渦卷式壓縮機族群設計最佳化之研究

Abstract

本論文為提出一套結合工程經驗之最佳化方案的系統設計流程，特色為應用互動判定法來解決工程實務上常面臨的離散式參數與非線性數學模型的目標函數。運用此系統設計流程，本研究實際應用於要求低成本與高性能化的渦卷式壓縮機之商品族群設計案例，所完成之設計成果，不但零件共用率達80% 以上，其性能也優於國際頂級商品，證明本論文之研究，頗具實用性。 本項系統設計流程包含：(1)渦卷式壓縮機設計架構創意；(2)建構設計參數化模型與模擬分析軟體，並完成相關測試驗證；(3)開發渦卷式壓縮機族群設計最佳化方案；(4)實作雛型壓縮機，並完成相關測試驗證。 所發展的族群設計最佳化方案包含：具離散式參數與非線性模型之目標函數的定義、關鍵設計參數的選擇、相關製造與組裝限制之拘束設定、以及植入工程經驗之互動判定法則的計算迴圈研究等。 本族群設計最佳化方案，以完成兩種用途的渦卷式壓縮機之族群設計為研究案例，並且皆完成雛型實作與性能測試驗證，所開發之雛型壓縮機的性能，皆能滿足國際商品目標的需求。第一案例之族群設計，為應用於定轉速的渦卷式壓縮機，第二案例則以第一案例所完成的族群設計目標及要求零件共用化為基礎，開發結合可變轉速之高效率馬達的渦卷式壓縮機，於相同運轉條件下，所開發之可變轉速的渦卷式雛型壓縮機，其能源效率比第一案例之定轉速渦卷式壓縮機，提高12%以上。 此外，為了匹配可變轉速之渦卷式壓縮機的開發，本研究也同步運用專利分析及功效矩陣比較法，匹配有限元電磁場計算模擬分析而進行永磁同步無刷馬達的實務創作，所完成之創意構想，已獲得台灣、中國大陸及美國等三地區的專利權。 本論文不僅完成系統設計最佳化方案的模擬演算，並且實際建構設計流程來進行工程實務開發，經由渦卷式壓縮機族群設計開發的實作及雛型樣品之性能測試驗證，證明所推導的方法與流程，皆具完整性與實用性。

This dissertation proposes a systematic optimum design procedure for the scroll type compressor (STC) family development. Based on engineering practices, an optimization algorithm combined with interactive session and discrete variable design has been carried out. The major result is that over 80% of the common components can be shared in the developed STC family. The STC prototype’s performance will be able to compete with other world-level commercial products.

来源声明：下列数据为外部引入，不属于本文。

/-! ### Decisions (R349 to R352, R357, R360, R364) -/

/-- A decided trigger: its point, cause, interpolation, record flags, and what a remote one brings. -/
structure Decision where
  t : Int
  cause : Nat
  interp : Nat
  flags : Nat
  originAddr : Nat
  originUnit : Nat
  originState : Nat
  originErr : Nat
  originTime : Nat
  placed : Nat
  deriving DecidableEq, Repr

/-- A trigger of this module's own. -/
def Decision.own (t : Int) (cause interp flags : Nat) : Decision :=
  { t := t, cause := cause, interp := interp, flags := flags, originAddr := 0xFFFF, originUnit := 0xFF, originState := 0
    originErr := 0, originTime := timeOfUnits t, placed := 2 ^ 63 }

/-- Count a missed trigger (R352). -/
def State.missTrigger (s : State) (u : Nat) : State :=
  let t := (s.count32 (Od.missedTriggers + 256 * u)).raiseLimited (unitSource u) 0xA004 0x05 u 0
  match t.unit u with
  | some x => t.setUnit u (some { x with missed := sat32 (x.missed + 1) })
  | none => t

/-- Open a record at a trigger point, from Armed or from Filling (R349, R351). -/
def State.openRecord (s : State) (u : Nat) (x : UnitSt) (e : Decision) (filling : Bool) : State :=
  let b := s.captureConfig u
  let z := x.slot x.active
  let pairs := x.srcs.zip z.rings
  let held := pairs.any fun y => y.2.words.any fun w => decide (y.1.units w.1 ≤ e.t)
  if !held then (s.count32 (Od.lateTriggers + 256 * u)).raiseLimited (unitSource u) 0xA005 0x05 u 0
  else
    let from_ := e.t - (ccPre b : Int) * nsUnits
    let short := filling || pairs.any fun y => match y.2.words.getLast? with
      | some w => decide (y.1.atOrAfter from_ < (w.1 : Int))
      | none => true
    let stop := e.t + (ccPost b : Int) * nsUnits
    let dead := x.deadTime s.gtc
    let r : OpenRec :=
      { number := x.nextNumber, t := e.t, stop := stop, cause := e.cause, interp := e.interp
        flags := e.flags ||| (if short then 4 else 0), count := 1, retrig := [], decided := s.gtc
        armGtc := if filling then s.gtc else x.armGtc, deadTime := if filling then dead else s.num (Od.lastDeadTime + 256 * u)
        missed := x.missed, endGtc := if x.complete stop then some s.gtc else none
        originAddr := e.originAddr, originUnit := e.originUnit, originState := e.originState, originErr := e.originErr
        originTime := e.originTime, placed := e.placed }
    let y := x.setSlot x.active { z with st := 2 }
    let next := y.freeAfter b x.active
    let y := match next with
      | some k => y.take k
      | none => y
    let y := { y with open_ := some r, next := next, nextNumber := (x.nextNumber + 1) % 2 ^ 32, missed := 0, lastRecord := r.number }
    let t := s.setUnit u (some y)
    let t := if filling then (t.setNum (Od.lastDeadTime + 256 * u) dead).setNum (Od.maxDeadTime + 256 * u)
        (max dead (s.num (Od.maxDeadTime + 256 * u))) else t
    t.enterUnit u 3

/-- A retrigger of the open record (R350). -/
def State.retrigger (s : State) (u : Nat) (x : UnitSt) (r : OpenRec) (e : Decision) : State :=
  if e.cause = 8 ∧ e.t = r.t ∧ r.decided = s.gtc then s
  else
    let b := s.captureConfig u
    let off := roundDiv (e.t - r.t) (9 * 2 ^ 40)
    let room := decide (r.retrig.length < 8)
    let limit := r.t + ((ccPost b + ccExtend b : Nat) : Int) * nsUnits
    let stop := if ucFlag (s.unitConfig u) 3 then max r.stop (min limit (e.t + (ccPost b : Int) * nsUnits)) else r.stop
    let r := { r with
      retrig := if room then r.retrig ++ [off] else r.retrig
      flags := r.flags ||| (if room then 0 else 16) ||| (if ucFlag (s.unitConfig u) 3 then 32 else 0)
      count := satAt 255 (r.count + 1), stop := stop
      endGtc := if stop = r.stop then r.endGtc else if x.complete stop then some s.gtc else none }
    s.setUnit u (some { x with open_ := some r, lastRecord := r.number })

/-- A trigger of unit `u` opens or extends its record, or is missed. -/
def State.captureTrigger (s : State) (u : Nat) (e : Decision) : State :=
  match s.unit u with
  | none => s
  | some x =>
    match s.unitState u with
    | 1 => if ucFlag (s.unitConfig u) 4 then s.openRecord u x e true else s.missTrigger u
    | 2 => s.openRecord u x e false
    | 3 => (match x.open_ with
        | some r => s.retrigger u x r e
        | none => s)
    | 4 | 5 => s.missTrigger u
    | _ => s

/-! ### Ripple lines (R357 to R359) -/

def State.rippleAt (s : State) (k : Nat) : RippleSt := tabGet .init s.acq.ripple k

def State.setRipple (s : State) (k : Nat) (x : RippleSt) : State :=
  { s with acq := { s.acq with ripple := tabSet .init s.acq.ripple k x } }

/-- The line is asserted, by this module or another. -/
def RippleSt.on (x : RippleSt) : Bool := x.level || x.drive.isSome

/-- Assert RIPPLE_k for RippleWidth (R357). -/
def State.driveRipple (s : State) (k : Nat) : State :=
  let x := s.rippleAt k
  if s.num (Od.rippleDriveEnable + k) ≠ 1 then s
  else
    let t := if x.on then s else s.count48ev (Od.rippleEdges + k) (0x840 + k) 0x80 0
    t.setRipple k { x with
      drive := some (s.gtc + s.num (Od.rippleWidth + k)), since := if x.on then x.since else s.gtc }

/-! ### Trigger messages sent (R360) -/

/-- The body of a Trigger message (Table 9-9), its Age still to be inserted. -/
def encodeTrigger (m : TriggerMsg) : Bytes :=
  let (sec, ns, fr) := timeParts m.crossing
  toBE 1 m.unit ++ toBE 1 m.domain ++ toBE 1 m.cause ++ toBE 1 (boolNat m.interpolated + 2 * boolNat m.locked)
    ++ toBE 4 m.record ++ toBE 6 sec ++ toBE 4 ns ++ toBE 2 fr ++ toBE 8 m.age ++ toBE 1 m.st ++ toBE 1 m.errorLog2 ++ [0, 0]

/-- Send the message of a decision by FabricSend. -/
def State.sendTrigger (s : State) (u : Nat) (e : Decision) : State :=
  let b := s.unitConfig u
  let d := ccDomain (s.captureConfig u)
  let q := s.domQuality d
  let st := (s.dom d).state
  let m : TriggerMsg :=
    { unit := u, domain := d, cause := e.cause, interpolated := e.interp != 0xFFFF, locked := st == 3 || st == 4
      record := match s.unit u with
        | some x => (match x.open_ with
            | some r => r.number
            | none => 0xFFFFFFFF)
        | none => 0xFFFFFFFF
      crossing := timeOfUnits e.t, age := 0, st := st, errorLog2 := q % 256 }
  let fix := OneStep.age ((s.dom d).gtcUnits e.t 8 false)
  if ucSend b = 0xFFFE then s.sendBroadcast 0xA 0 (encodeTrigger m) fix
  else if ucSend b = 0xFFFF then s
  else
    let f := ucSend b
    let fe := s.flowEntry f
    let x := s.flowAt f
    let live := [(x.a, false), (x.b, true)].filter fun p => p.1.st == 2
    if !(flowEnabled fe && (byteAt fe 4).testBit 2) || live.isEmpty then s
    else
      let (t, ok) := s.policeBucket (0x4000 + f) (feRate fe) (feBurst fe) (34 + 32)
      if ok then
        let h (pathB : Bool) : XosynHead :=
          { t.originHead 0xA f (leAt fe 2 2 % 4096) false pathB with sequence := x.seq }
        let t := live.foldl (fun w p => w.sendXosyn p.1.port 0xA (h p.2) (encodeTrigger m) fix) t
        let t := t.setFlow f { t.flowAt f with seq := (x.seq + 1) % 2 ^ 32 }
        t.blobCount (Od.flowStatus + f) 8 (0x160 + f / 64) 0x86 f
      else t.blobCount (Od.flowStatus + f) 16 (0x160 + f / 64) 0x86 f

/-- A decided trigger of an armed unit does its actions, without crossing to other units. -/
def State.decideOn (s : State) (u : Nat) (e : Decision) : State :=
  let b := s.unitConfig u
  let t := (s.count48ev (Od.unitTriggers + 256 * u) (unitSource u) 0x05 u).setNum (Od.lastTriggerTime + 256 * u) (timeOfUnits e.t)
  let t := match t.unit u with
    | some x => t.setUnit u (some { x with
        lastSeq := (x.lastSeq + 1) % 2 ^ 32, lastCause := e.cause, lastInterp := e.interp, lastPlaced := e.placed
        lastFlags := e.flags, lastRecord := 0xFFFFFFFF })
    | none => t
  let t := if ucCapture b then t.captureTrigger u e else t
  let t := (numbersFrom 0 8).foldl (fun w k => if ucRipple b k then w.driveRipple k else w) t
  let t := t.sendTrigger u e
  if ucEvent b then t.raiseOcc (unitSource u) 0x05 u 2 (timeOfUnits e.t) else t

/-- A unit decides a trigger (R364): its own actions, and with CrossTrigger those of the armed units of CrossMask. -/
def State.decideTrigger (s : State) (u : Nat) (e : Decision) : State :=
  let b := s.unitConfig u
  let t := s.decideOn u e
  if ucCross b then
    (maskUnits (ucCrossMask b)).foldl (fun w v =>
      if v ≠ u ∧ w.armed v then w.decideOn v { e with cause := 8, flags := e.flags ||| 2 ^ 9 } else w) t
  else t

/-! ### Conditions (R337 to R343) -/

/-- A word of a source kind as a comparable integer: exact, and for F32 kinds in units of the smallest binary64. -/
def comparable (kind : Nat) (v : Int) : Int := if floatKind kind then f64.val (widen v.toNat) else v

/-- A threshold field as a binary64 pattern or an integer, and the sums of thresholds. -/
def threshold (kind : Nat) (b : Bytes) (i : Nat) : Int := if floatKind kind then f64.val (widen (leAt b i 4)) else toInt 64 (leAt b i 8)

/-- A − B and A + B; for F32 kinds rounded to binary64. -/
def thresholdSum (kind : Nat) (b : Bytes) (minus : Bool) : Int :=
  let x := widen (leAt b 8 4)
  let y := widen (leAt b 16 4)
  if floatKind kind then f64.val (if minus then fsub x y else fadd x y)
  else if minus then threshold kind b 8 - threshold kind b 16 else threshold kind b 8 + threshold kind b 16

/-- The test of one direction on a value (y, or r of R339): whether it would become true, and whether it would become
false. -/
def testOf (b : Bytes) (down : Bool) (y : Int) : Bool × Bool :=
  let k := ucKind b
  let a := threshold k b 8
  let lo := thresholdSum k b true
  match ucCond b with
  | 1 => if down then (decide (y ≤ a), decide (thresholdSum k b false < y)) else (decide (a ≤ y), decide (y < lo))
  | 2 =>
    let inside := decide (a ≤ y) && decide (y ≤ threshold k b 16)
    let on := if ucEdge b = 1 then inside else !inside
    (on, !on)
  | 3 =>
    let z := if ucEdge b = 1 then y else if ucEdge b = 2 then -y else (y.natAbs : Int)
    (decide (a ≤ z), !decide (lo ≤ z))
  | _ => (false, false)

/-- F of R342 between the sample before and this one. -/
def crossing (b : Bytes) (y0 y1 : Int) : Nat :=
  let k := ucKind b
  if floatKind k then
    let w (v : Int) : Nat := widen v.toNat
    let ratio := fdiv (fsub (widen (leAt b 8 4)) (w y0)) (fsub (w y1) (w y0))
    min 256 (f64.toInt 0 (fmul (d64 256) ratio)).1.toNat
  else
    let num := 256 * (threshold k b 8 - y0)
    let den := y1 - y0
    min 256 (roundDiv (if den < 0 then -num else num) den.natAbs).toNat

The major procedures of the proposed systematic design include: (1) to propose an innovative STC design structure, (2) based on the innovated STC structure, to build-up and validate the performance simulation tools, (3) to implement a practical STC family design process that combines with the optimization algorithm, (4) to evaluate the prototype’s performance of the developed STC family. The developed optimization algorithm comprises the non-linear objective function definition and critical design parameters selection to identify the constraints that relate to manufacturing and assembly limitations. An iterative process approach was carried out with interactive session using the given set of discrete variables which were decided by engineering experience. Two case studies of STC family design with optimization have been put into practice and prototyped. The first case of STC family design is used for constant speed application, and based on the design specifications and the requirement of sharing common as many components as possible. An equivalent STC operated at variable speed and controlled by an inverter-fed motor, has been investigated in this study also, and the efficiency is 12% higher than that of the first case of the STC family. In addition, an interior permanent magnet synchronous motor (IPMSM) has been innovated to be used in the variable-speed STC. This IPMSM innovation development is incorporated with function matrix, computer-aided engineering simulation and patent around skills. Meanwhile, the newly developed IPMSM has issued patents in Taiwan, mainland China and United States of America. This study has built-up an effective systematic optimum design algorithm and methodology in engineering practices. In the meantime, the innovated design process has been validated and put into STC family development. The results show that the developed STCs can compete with other commercial products in the world.